• _Exercise prompt_
Lines from the one containing "(s.hdrI = 1" through the end of the data below are to be transcribed exactly; leave out all others.

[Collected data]
/-- R232, R37: the word `0x6r0000` is RDREG of register `r`; it responds with the register its number names, zero-extended, and
changes nothing else; STATUS has `started` in bit 0 and `match` in bit 1, and bits 15:2 read as 0. -/
def Obligations.RdregRespondsWithRegister : Prop :=
  ∀ (r : HostReg) (s : State), decodeHost (cmdWord 6 r.num 0) = .rdreg r ∧ ∃ v : Word,
    exec (.rdreg r) s = .next { s with rsp := some v } ∧
    (r = .status → v.getLsbD 0 = s.started ∧ v.getLsbD 1 = s.matchFlag ∧ ∀ i : Nat, 2 ≤ i → v.getLsbD i = false) ∧
    v = match r.num.toNat with
      | 0 => s.seg1Base
      | 1 => s.seg1Len
      | 2 => s.seg2Base
      | 3 => s.seg2Len
      | 4 => s.seg3Base
      | 5 => s.seg3Len
      | 6 => s.rxBase
      | 7 => s.rxCap
      | 8 => s.resultLen
      | 9 => BitVec.ofNat 16 s.index.toNat
      | 10 => s.acc
      | _ => s.statusWord

/-! ## TRANSFER and BEGIN -/

/-- R161, R162: TRANSFER with its preconditions met enters `Sending`, and nothing else changes but the model's own position
(log 9); with a precondition violated it is refused. -/
def Obligations.TransferEntersSendingOrIsRefused : Prop :=
  ∀ s : State,
    (transferPre s → exec .transfer s = .next { s with ctl := .sending, pos := 0, waiting := false }) ∧
    (¬ transferPre s → exec .transfer s = .refused .payloadTooLong ∨ exec .transfer s = .refused .bufferPastMemory)

/-- R201, R202: BEGIN sets `started` and enters the settle loop; issued again it only responds 0. -/
def Obligations.BeginRunsOnlyOnce : Prop :=
  ∀ s : State,
    (s.started = false → exec .beginHs s = .next { s with started := true, hs := .settle, pos := 0, waiting := false }) ∧
    (s.started = true → exec .beginHs s = .next { s with rsp := some 0 })

/-! ## Internal operations -/

/-- R130: TIMEDREAD takes the oldest byte at once, whatever the clock says; on an empty queue it gives up when the time waited since
its entry has reached `T` (R64), and goes on waiting before that. A wait is one poll an `exec` (log 10). -/
def Obligations.TimedReadTakesOrWaitsOrGivesUp : Prop :=
  ∀ (t : Nat) (s : State),
    (∀ c rest, s.rxq = c :: rest → exec (.timedRead t) s = .next (s.took c rest)) ∧
    (s.rxq = [] → t ≤ s.waitedMs → exec (.timedRead t) s = .next s.gaveUp) ∧
    (s.rxq = [] → s.waitedMs < t → exec (.timedRead t) s = .next s.stillWaits)

/-- R132: DELAY ends at the first poll that finds `T` ms elapsed since its entry, and touches only its clock sample. -/
def Obligations.DelayEndsWhenElapsed : Prop :=
  ∀ (t : Nat) (s : State),
    (t ≤ s.waitedMs → exec (.delay t) s = .next { s with t0 := s.waitStart, waiting := false }) ∧
    (s.waitedMs < t → exec (.delay t) s = .next { s with t0 := s.waitStart, waiting := true })

/-- R133: DRAIN discards every byte now buffered and touches nothing else; the accumulator is not folded. -/
def Obligations.DrainEmptiesTheQueue : Prop :=
  ∀ s : State, exec .drain s = .next { s with rxq := [] }

/-- R134, R58: EMIT writes its byte and folds it once the transport takes it; until then it waits, with nothing changed. -/
def Obligations.EmitWritesAndFolds : Prop :=
  ∀ (b : Byte) (s : State),
    (s.txReady = true → exec (.emit b) s = .next { s with txlog := s.txlog ++ [b], acc := ckUpdate s.acc b }) ∧
    (s.txReady = false → exec (.emit b) s = .next s)

/-! ## FC_SEND -/

/-- R135: the header: the length and the seeded accumulator, then marker, index, length-hi, length-lo, each folded. Until the
transport takes the byte the block waits, with nothing changed (R58). -/
def Obligations.FcSendEmitsTheHeader : Prop :=
  ∀ s : State,
    (s.txReady = true → s.pos = 0 →
      exec .fcSend s = .next ({ s with txLen := BitVec.ofNat 16 s.activeLen, acc := 0xAAAA }.sent 0xFF)) ∧
    (s.txReady = true → s.pos = 1 → exec .fcSend s = .next (s.sent s.index)) ∧
    (s.txReady = true → s.pos = 2 → exec .fcSend s = .next (s.sent (hiByte s.txLen))) ∧
    (s.txReady = true → s.pos = 3 → exec .fcSend s = .next (s.sent (loByte s.txLen))) ∧
    (s.txReady = false → s.pos < 4 → exec .fcSend s = .next s)

/-- R136: the `i`-th byte of segment `k` is read at `seg_base[k] + i` as it is sent; the segments follow each other in order; during
`HsReset` the bytes are those of `HS_RESET_CMD`. -/
def Obligations.FcSendEmitsEachPayloadByte : Prop :=
  ∀ (s : State) (i : Nat), s.txReady = true →
    (s.hs ≠ .reset → i < s.seg1Len.toNat → s.pos = 4 + i → i < s.txLen.toNat → s.seg1Base.toNat + i < 65536 →
      exec .fcSend s = .next (s.sent (Memory.get s.mem (s.seg1Base.toNat + i)))) ∧
    (s.hs ≠ .reset → i < s.seg2Len.toNat → s.pos = 4 + s.seg1Len.toNat + i → s.seg1Len.toNat + i < s.txLen.toNat →
      s.seg2Base.toNat + i < 65536 → exec .fcSend s = .next (s.sent (Memory.get s.mem (s.seg2Base.toNat + i)))) ∧
    (s.hs ≠ .reset → i < s.seg3Len.toNat → s.pos = 4 + s.seg1Len.toNat + s.seg2Len.toNat + i →
      s.seg1Len.toNat + s.seg2Len.toNat + i < s.txLen.toNat → s.seg3Base.toNat + i < 65536 →
      exec .fcSend s = .next (s.sent (Memory.get s.mem (s.seg3Base.toNat + i)))) ∧
    (s.hs = .reset → s.pos = 4 + i → i < s.txLen.toNat → ∀ b, Config.hsResetCmd[i]? = some b →
      exec .fcSend s = .next (s.sent b))

/-- R137, R163: the trailer is written high byte first, not folded, and the last byte ends `Sending`. Until the transport takes the
byte the block waits, with nothing changed (R58). -/
def Obligations.FcSendWritesTheTrailer : Prop :=
  ∀ s : State,
    (s.txReady = true → s.pos = 4 + s.txLen.toNat →
      exec .fcSend s = .next { s with txlog := s.txlog ++ [hiByte s.acc], pos := s.pos + 1, waiting := false }) ∧
    (s.txReady = true → s.pos = 5 + s.txLen.toNat →
      exec .fcSend s = .next { s with txlog := s.txlog ++ [loByte s.acc], ctl := .awaitingAck, pos := 0, waiting := false }) ∧
    (s.txReady = false → 4 + s.txLen.toNat ≤ s.pos → exec .fcSend s = .next s)

/-! ## FC_RECV -/

/-- R138, R164, R165: in `AwaitingAck` the first byte decides: 0xFF seeds and folds, any other abandons the attempt. -/
def Obligations.FcRecvMarkerPhase : Prop :=
  ∀ (s : State) (c : Byte) (rest : List Byte), s.ctl = .awaitingAck → s.rxq = c :: rest →
    (c = 0xFF → exec .fcRecv s =
      .next { s.took c rest with acc := 0x55AA, hdrI := 0, ctl := .receivingHeader, pos := 0, waiting := false }) ∧
    (c ≠ 0xFF → exec .fcRecv s = .next (s.took c rest).retrying)

/-- R139, R167, R168: the three header bytes: the index must be the expected one, the length is assembled high byte first. -/
def Obligations.FcRecvHeaderPhase : Prop :=
  ∀ (s : State) (c : Byte) (rest : List Byte), s.ctl = .receivingHeader → s.rxq = c :: rest →
    (s.hdrI = 0 → c = s.index → exec .fcRecv s = .next { s.took c rest with acc := ckUpdate s.acc c, hdrI := 1 }) ∧
    (s.hdrI = 0 → c ≠ s.index → exec .fcRecv s = .next (s.took c rest).retrying) ∧
    (s.hdrI = 1 → exec .fcRecv s =
      .next { s.took c rest with acc := ckUpdate s.acc c, rxLen := joinBytes c (loByte s.rxLen), hdrI := 2 }) ∧
    (s.hdrI = 2 → exec .fcRecv s =
      .next { s.took c rest with acc := ckUpdate s.acc c, rxLen := joinBytes (hiByte s.rxLen) c, rxCnt := 0,
                                 ctl := .receivingPayload, pos := 0, waiting := false })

• _Final answer_
    (s.hdrI = 1 → exec .fcRecv s =
      .next { s.took c rest with acc := ckUpdate s.acc c, rxLen := joinBytes c (loByte s.rxLen), hdrI := 2 }) ∧
    (s.hdrI = 2 → exec .fcRecv s =
      .next { s.took c rest with acc := ckUpdate s.acc c, rxLen := joinBytes (hiByte s.rxLen) c, rxCnt := 0,
                                 ctl := .receivingPayload, pos := 0, waiting := false })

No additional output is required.